We found no other studies examining cross-cultural aspects of HRQL outcomes using DIF in IPF. As such it is not known whether the illness experience between patients with IPF in the USA and UK are different—we observed DIF in 11 ATAQ-IPF items so it can be assumed that previous international studies examining HRQL in IPF may have unwittingly included instruments that contain items that are violating the requirement of unidimensionality.19 Responses to a scale's items should only depend on the severity of HRQL and not on external factors, such as cultural background and, for example, healthcare provision.

This study has limitations. Owing to the absence of data, we were unable to examine correlations between pulmonary physiology values and ATAQ-IPF-cA scores in the UK subgroup. We were able to run these analyses in the USA subgroup, and as hypothesised, there were moderate correlations between pulmonary physiology values and the majority of ATAQ-IPF-cA domain scores. Participants were recruited from specialty clinics, so the results here may not be applicable to the more general population with IPF in either country. Given the lack of longitudinal data, we are unable to comment on the performance of the retained items. Although there were differences between groups in baseline characteristics, a basic tenet of Rasch analysis assures that items meeting Rasch model requirements contribute reliably to the measurement of the one underlying construct (here it is HRQL) in all respondents, regardless of underlying differences in health status or other variables.

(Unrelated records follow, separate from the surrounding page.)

/-- Settles O38: every sector is filled, or the word missing is in the one after `q`. -/
theorem sectorBufferWriteFills : Obligations.SectorBufferWriteFills := by
  refine ⟨?_, ?_⟩
  · intro four dev s ws ps n p m' hm hp hn hle hc hl ht hw
    refine ⟨?_, fun a ha => read_storeWords_outside _ _ _ _ _ (by omega)⟩
    have hrun := eachSector_bufferWrite s.sectorsLeft s.startFiring ws ps hp hn
      (by simp only [State.sectorsLeft, State.startFiring_blk]; omega) hl ht hw
    rw [exec_sectorBufferWrite_moving hm, hrun]
    refine congrArg Host.Outcome.next ?_
    apply State.ext_eq <;> simp [State.bufferWritten, State.advanced, State.sectorsLeft, add_sectorsLeft _ _ hle, n, p, m']
    exact ⟨rfl, rfl, ite_eq_right_iff.2 hn⟩
  · intro four dev s q r ws ps p hm hpl hp hq h256 hc hl ht hw
    have hlen : (ws.drop (256 * q)).length = r := by
      rw [List.length_drop]
      omega
    have hcur : (if q = 0 then p else 0) ≤ r := by
      split <;> omega
    have hsplit := drop_eq_sectors_append ws (Nat.le_of_lt hp) (by omega : 256 * q ≤ ws.length)
    rw [hsplit]
    rw [hsplit, List.map_append, List.append_assoc] at hw
    obtain ⟨k, hk⟩ := exec_sectorBufferWrite_after (four := four) (dev := dev) hm hp hq hc (by omega) ht hw
    have hblk := State.bufferWritten_take_blk (s := s.startFiring) (q := q) (ws := ws)
      (ps := ((ws.drop (256 * q)).drop (if q = 0 then p else 0)).map PullAnswer.word ++ .noData :: ps)
    have htake : (ws.drop (256 * q)).take (if q = 0 then p else 0) =
        (if q = 0 then s.blk.dataBuf else sectorOf (ws.drop (256 * (q - 1)))).toList.take (if q = 0 then p else 0) := by
      by_cases hq0 : q = 0
      · simpa [hq0] using ht
      · simp [hq0]
    rw [hk, bufferWriteStep_missingAfter (ps := ps) (by rwa [hlen]) (by rw [hblk]; rwa [hlen])
      (by rw [hblk]; exact htake) (by rw [hblk]; rfl)]
    refine congrArg Host.Outcome.next ?_
    rw [State.missingAfter, hblk, hlen]
    apply State.ext_eq <;> simp [State.bufferWritten, p]

/-- Settles O39: every sector is drained, or the word refused is in the one after `q` or in the one in flight. -/
theorem sectorBufferReadDrains : Obligations.SectorBufferReadDrains := by
  refine ⟨?_, ?_, ?_⟩
  · intro four dev s ps n k hm h0 hle hc hp
    have hrun := eachSector_bufferRead s.sectorsLeft s.startFiring ps h0
      (by simp only [State.sectorsLeft, State.startFiring_blk]; omega) hp
    rw [exec_sectorBufferRead_moving hm, hrun]
    refine congrArg Host.Outcome.next ?_
    apply State.ext_eq <;> simp [State.bufferRead, State.advanced, State.sectorsLeft, add_sectorsLeft _ _ hle, n, k, h0]
    rfl
  · intro four dev s q r ps k w hm h0 hq h256 hc hp
    obtain ⟨f, hf⟩ := exec_sectorBufferRead_after (four := four) (dev := dev) (ps := List.replicate r .ok ++ .noData :: ps)
      hm h0 hq hc (by rw [hp, replicate_add_append])
    have hpos : (s.blk.sectorPos + BitVec.ofNat 16 q).toNat = k + q := toNat_add_ofNat _ _ (by omega)
    rw [hf, bufferReadStep_refused (r := r) (ps := ps) rfl (Nat.lt_of_le_of_lt (Nat.le_of_eq hpos) (by omega)) h256 rfl]
    refine congrArg Host.Outcome.next ?_
    have hmod : (s.blk.sectorPos.toNat + q) % 65536 = k + q := Nat.mod_eq_of_lt (by omega)
    apply State.ext_eq <;> simp [State.refusedAfter, State.bufferRead, State.bufferLoaded, State.pushed, h0, hmod, w, k]
  · intro four dev s ps p w ch hm h0 h1 hlt hc
    refine ⟨?_, ?_⟩
    · intro hp t
      have hs : exec (.sectorBufferRead four dev) s = (bufferReadRest t).outcome s :=
        exec_sectorBufferRead_resumed hm h0 h1 hlt hp
      have ht : exec (.sectorBufferRead four dev) t = (bufferReadRest t).outcome t :=
        exec_sectorBufferRead_moving (hm.resumedBufferRead ps) four dev
      have hmoves := eachSector_bufferRead_moves (s := t) hc
      rw [hs, ht]
      obtain ⟨u, hu, hf⟩ | ⟨r, u, -, hx⟩ := hmoves.endPhase fun s1 => s1.params.tBase
      · have hrest : bufferReadRest t = .done u := hu
        rw [hrest]
        exact ⟨rfl, u, rfl, hf⟩
      · exact absurd hx (eachSector_not_fatal bufferReadStep_not_fatal _ _ r u)
    · intro r hr hp
      obtain ⟨k, hk⟩ : ∃ k, s.sectorsLeft = k + 1 := ⟨s.sectorsLeft - 1, by simp only [State.sectorsLeft]; omega⟩
      have hstep := bufferReadStep_refusedAgain (s := s.startFiring) (r := r) (ps := ps) h0 hr hp
      rw [exec_sectorBufferRead_moving hm, hk, eachSector, hstep]
      refine congrArg Host.Outcome.next ?_
      apply State.ext_eq <;> simp [State.refusedAfter, State.pushed, p, w, ch]

/-- Settles O41: the words stored are those that the sectors read hold (`sectorWords_storeWords`). -/
theorem sectorBufferReadsBack : Obligations.SectorBufferReadsBack := by
  intro four dev s n ws ps hm h0 hpos hcount hn hl hw
  obtain ⟨hwrite, -⟩ := sectorBufferWriteFills.1 four dev s ws ps hm (by omega) (fun _ => h0) (by rw [hpos]; simp)
    (by rwa [hcount]) (by rw [hpos, hcount]; simpa using hl) (by rw [h0]; simp) (by rw [h0]; simpa using hw)
  refine ⟨_, hwrite, fun u qs hu hu0 hupos hucount hbuf hpush => ?_⟩
  have hread := sectorBufferReadDrains.1 four dev u qs hu hu0 (by rw [hupos]; simp) (by rwa [hucount])
    (by rw [hupos, hucount]; simpa using hpush)
  refine ⟨_, hread, ?_⟩
  have hbuf' : u.blk.sectorBuf = storeWords s.blk.sectorBuf 0 ws n := by
    simpa [State.advanced, hpos, hcount] using hbuf
  simp only [State.advanced, hupos, hucount, hbuf', pushedWords_append, pushedWords_pushes]
  exact congrArg (pushedWords u.ext.calls ++ ·) (sectorWords_storeWords n s.blk.sectorBuf 0 ws hl)

/-- Settles O42: the words stored are those that the sectors read hold (`sectorWords_storeWords`). -/
theorem writtenSectorsReadBack : Obligations.WrittenSectorsReadBack := by
  intro four dev s d n ws ss ps hm h0 hpos hcount hr hl hs hw i hi
  have hleft : s.blk.sectorCount.toNat - s.blk.sectorPos.toNat = n := by rw [hpos, hcount]; simp
  obtain ⟨hwrite, -⟩ := writeDataPhaseStoresSectors four dev s d ws ss ps hm (by omega) (fun _ => h0) (by rw [hpos]; simp)
    (by rwa [hleft]) (by rwa [hleft]) (by rw [h0]; simp) (by rwa [hleft]) (by rw [h0]; simpa using hw)
  refine ⟨_, hwrite i hi, fun u rs qs hu hu0 hupos hucount hrba hdrive hans hpush => ?_⟩
  have hu' : u.drive d = { s.drive d with backing := storeWords (s.drive d).backing s.blk.rba.toNat ws n } := by
    rw [hdrive, State.setBacking_drive_same, State.drive_blk_ext, hleft]
  have huleft : u.blk.sectorCount.toNat - u.blk.sectorPos.toNat = n := by rw [hupos, hucount]; simp
  have hread := readDataPhaseMovesSectors four dev u d rs qs hu hu0 (by rw [hupos]; simp)
    (by rw [huleft, hrba, hu']; exact hr) (by rwa [huleft]) (by rwa [huleft])
  refine ⟨_, hread, ?_⟩
  have htotal := (s.drive d).totalSectors.isLt
  simp only [huleft, hrba, hu', pushedWords_append]
  rw [pushedWords_readCalls _ _ _ _ _ (by omega), sectorWords_storeWords _ _ _ _ hl]

end
end

section
/-! PROOF. What a command can leave, whatever the state and the answers (R48, R82, R402): `Flow.Ends`, proved for every phase
of every command. -/

namespace Sys2Proof.Machine
open Sys2Proof.Laws

/-- Where a piece of a phase ends: in a state of `C`, or at a fatal fault in a state of `F`. -/
def Flow.Ends (C F : State → Prop) : Flow → Prop
  | .cont t | .done t => C t
  | .fatal _ t => F t
  | .stuck _ => True

/-- The creation arguments, the drives and the fault are those of before. -/
structure State.Untouched (s t : State) : Prop where
  params : t.params = s.params
  drive0 : t.drive0 = s.drive0
  drive1 : t.drive1 = s.drive1
  fault : t.blk.fault = s.blk.fault

/-- No more than the block differs. -/
def State.BlockOnly (s t : State) : Prop := t = { s with blk := t.blk }

section Ends
variable {C F C' F' : State → Prop} {x : Flow}

theorem Flow.Ends.mono (h : x.Ends C F) (hc : ∀ t, C t → C' t) (hf : ∀ t, F t → F' t) : x.Ends C' F' := by
  cases x with
  | cont t => exact hc t h
  | done t => exact hc t h
  | fatal r t => exact hf t h
  | stuck f => trivial

theorem Flow.Ends.andThen {k : State → Flow} (h : x.Ends C F) (hk : ∀ t, C t → (k t).Ends C F) : (x.andThen k).Ends C F := by
  cases x with
  | cont t => exact hk t h
  | done t => exact h
  | fatal r t => exact h
  | stuck f => trivial

theorem eachSector_ends {body : State → Flow} (hb : ∀ t, C t → (body t).Ends C F) (n : Nat) {s : State} (hs : C s) :
    (eachSector body n s).Ends C F := by
  induction n generalizing s with
  | zero => exact hs
  | succ n ih => exact (hb s hs).andThen fun t ht => ih ht

/-! The checks. -/

variable {s : State}

theorem validate_ends {body : DriveNo → Flow} (hfail : ∀ e, C (s.fail e)) (hb : ∀ d, (body d).Ends C F) :
    (validate s body).Ends C F := by
  cases ht : s.blk.cmdDev with
  | adapter =>
    rw [validate_adapter body ht]
    exact hfail _
  | drive d =>
    cases hp : (s.drive d).present with
    | false =>
      rw [validate_absent body ht hp]
      exact hfail _
    | true =>
      rw [validate_present body ht hp]
      exact hb d

theorem adapterOnly_ends {body : Flow} (hfail : ∀ e, C (s.fail e)) (hb : body.Ends C F) : (adapterOnly s body).Ends C F := by
  cases ht : s.blk.cmdDev with
  | adapter =>
    rw [adapterOnly_adapter body ht]
    exact hb
  | drive d =>
    rw [adapterOnly_drive body ht]
    exact hfail _

theorem rangeCheck_ends {d : DriveNo} {body : Flow} (hfail : ∀ e, C (s.fail e)) (hb : body.Ends C F) :
    (rangeCheck s d body).Ends C F := by
  unfold rangeCheck
  split
  · exact hfail _
  · exact hb

theorem dmaGate_ends {body : Flow} (harm : C (s.arm s.params.tBase)) (hb : body.Ends C F) : (dmaGate s body).Ends C F := by
  unfold dmaGate
  split
  · exact hb
  · exact harm

theorem checkNoPendingIrq_ends {body : Flow} (hf : F s) (hb : body.Ends C F) : (checkNoPendingIrq s body).Ends C F := by
  unfold checkNoPendingIrq
  split
  · exact hf
  · exact hb

end Ends

/-! The operations that leave the drives and the fault. -/

section Untouched
variable {s t : State}

theorem State.Untouched.refl (s : State) : s.Untouched s := ⟨rfl, rfl, rfl, rfl⟩

theorem State.Untouched.trans {u : State} (h : s.Untouched t) (k : t.Untouched u) : s.Untouched u :=
  ⟨k.params.trans h.params, k.drive0.trans h.drive0, k.drive1.trans h.drive1, k.fault.trans h.fault⟩

theorem State.fail_untouched (s : State) (e : ErrorCode) : s.Untouched (s.fail e) :=
  ⟨by simp, by simp, by simp, by simp [Block.reported]⟩

theorem State.succeed_untouched (s : State) (ws : List Word) : s.Untouched (s.succeed ws) :=
  ⟨by simp, by simp, by simp, by simp [Block.reported]⟩

theorem State.completeQuietly_untouched (s : State) : s.Untouched s.completeQuietly :=
  ⟨by simp, by simp, by simp, by simp [Block.reported]⟩

theorem State.transferReady_untouched (s : State) (dev : Target) : s.Untouched (s.transferReady dev) :=
  ⟨by simp, by simp, by simp, by simp [Block.posted]⟩

theorem State.resetComplete_untouched (s : State) : s.Untouched s.resetComplete :=
  ⟨by simp, by simp, by simp, by simp [Block.reported]⟩

theorem State.loadTransfer_untouched (s : State) : s.Untouched s.loadTransfer := ⟨rfl, rfl, rfl, rfl⟩

theorem State.endPhase_untouched (s : State) (p : Phase) (n : Nat) : s.Untouched (s.endPhase p n) := ⟨rfl, rfl, rfl, rfl⟩

theorem State.arm_untouched (s : State) (n : Nat) : s.Untouched (s.arm n) := ⟨rfl, rfl, rfl, rfl⟩

end Untouched

/-! The phases that move no data: their fault comes before they have done anything else (R402). -/

section Plain
variable {s : State}

/-- A piece of a phase that leaves the drives, and changes no more than the block before a fault. -/
def Flow.Plain (s : State) (x : Flow) : Prop := x.Ends s.Untouched s.BlockOnly

theorem validate_plain {body : DriveNo → Flow} (hb : ∀ d, (body d).Plain s) : (validate s body).Plain s :=
  validate_ends s.fail_untouched hb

In conclusion, we used a systematic, statistically based method to revise the original ATAQ-IPF and develop a version that is relevant to both USA and UK patient populations. The reliability and validity of the ATAQ-IPF-cA are acceptable and comparable to the original instrument. Prospective studies will determine whether the specificity of the m-ATAQ-IPF is responsive to underlying change in patients with IPF.